Por eso cuando suena un celular en la cancha generalmente molesta. Y especialmente por la mañana. ¿Hay alguna regla al respecto? No. Aunque, según cuentan los caddies , lo primero que hacen quienes salen con ellos es ponerlo en silencio. Aunque para una verdadera desconexión lo ideal sería apagarlo.
Andrés Wegier, de 61 años, dice que tanto como apagarlo no puede. Aunque a la hora del golf, lo pone en silencio. Si vibra, se fija quién es, pero no contesta. Desde hace cinco meses, sólo una vez por semana lo practica -además, de los sábados-, y por eso puede darse el lujo de desconectarse del trabajo e incluso de llegar a las once de la mañana a la empresa de cortinas que tiene en Villa Crespo.

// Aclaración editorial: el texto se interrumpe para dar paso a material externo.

-- ==== Sys2Proof/Machine/CoreEvents.lean ====
section
/-! DEFINITION. Events of a core and of what it waits for (06, 08, 10, 18): landings, the end of a release, of a decision and of a
transfer, cache fills, walks, handrails, events, stream resumption, and the next-tile service (R88). -/

namespace Sys2Proof.Machine

/-! ## Landings and ends -/

/-- RESULT_LANDING (R121): the core's next due result, a scalar, predicate, vector, slice or next-tile result. -/
def execResultLanding (core : Nat) (s : State) : Out := .next (s.landNext core .result)

/-- HEAD_READ_LANDING (R356): a head or cell read. -/
def execHeadReadLanding (core : Nat) (s : State) : Out := .next (s.landNext core .head)

/-- MATRIX_RESULT_LANDING (R324). -/
def execMatrixResultLanding (core : Nat) (s : State) : Out := .next (s.landNext core .matrix)

/-- REPLAY_ENTRY_LANDING (R129). -/
def execReplayEntryLanding (core : Nat) (s : State) : Out := .next (s.landNext core .replay)

/-- CHECKPOINT_RELEASE_END (R125): the release goes on as far as it can; when nothing is held, the checkpoint is taken. -/
def execCheckpointReleaseEnd (core : Nat) (s : State) : Out :=
  match s.coreAt core with
  | none => .next s
  | some k =>
    match k.stage with
    | .releasing after => .next ((s.release k after).passTurn core)
    | _ => .next s

/-- SOLEND_DECISION_END (R349). -/
def execSolendDecisionEnd (core : Nat) (s : State) : Out :=
  match s.coreAt core with
  | none => .next s
  | some k =>
    match k.stage with
    | .deciding left d t => if left ≤ 1 then .next ((s.solveEnd k d t).passTurn core) else .next s
    | _ => .next s

/-- REMAINDER_TRANSFER_END (R338): the stall of a spill or fill ends; the bundle issues with its transfer. -/
def execRemainderTransferEnd (core : Nat) (s : State) : Out :=
  .next (s.mapCore core (fun k => match k.stage with
    | .frozen .remainder => { k with stage := .transferred }
    | _ => k))

/-! ## Cache fills (R120, R179, R269, R286) -/

/-- A core that was frozen goes on. -/
def Core.thaw (k : Core) : Core := { k with stage := .run }

/-- INSTRUCTION_CACHE_FILL (R120): the line the core waits for arrives. What the page then holds shows at the fetch (R180). -/
def execInstructionCacheFill (core : Nat) (s : State) : Out :=
  .next (s.mapCore core (fun k => match k.stage with
    | .frozen (.icache line) => ({ k with icache := insertNat line k.icache }).thaw
    | _ => k))

/-- A dictionary cache with one more line, oldest first (R269). -/
def cacheWith (cache : List Nat) (va : Nat) : List Nat :=
  let l := cache.filter (fun x => x != va) ++ [va]
  l.drop (l.length - Config.dictCache)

A él lo introdujo su esposa en el golf: como muchos otros tuvo que dejar la raqueta porque ya le exigía demasiado. Ella, con 25 de handicap, hace más de cuatro años que practica el deporte y ahora toman clases juntos todos los miércoles. Siempre que el clima acompañe, alrededor de las 8, ya están en el club para practicar unos golpes con José, su profesor. Un momento a la semana para relajarse un poco y para olvidarse de las preocupaciones, al menos, durante nueve hoyos.
Tres canchas accesibles
- Campo de Golf de la ciudad
Green fee $ 30 de martes a viernes; $ 50 fin de semana, en Tornquist y Olleros. 18 hoyos, pueden jugar golfistas con handicap o sin él. - Golf Club José Jurado
18 hoyos, a la mañana, $ 130. En Av. Coronel Roca 5025. Pueden jugar socios y no socios, con handicap o sin él. - Villa Adelina Golf
Campo de la Asociación Argentina de Golf. Son 9 hoyos en Fondo de la Legua 1189. Es abierta a todos los golfistas.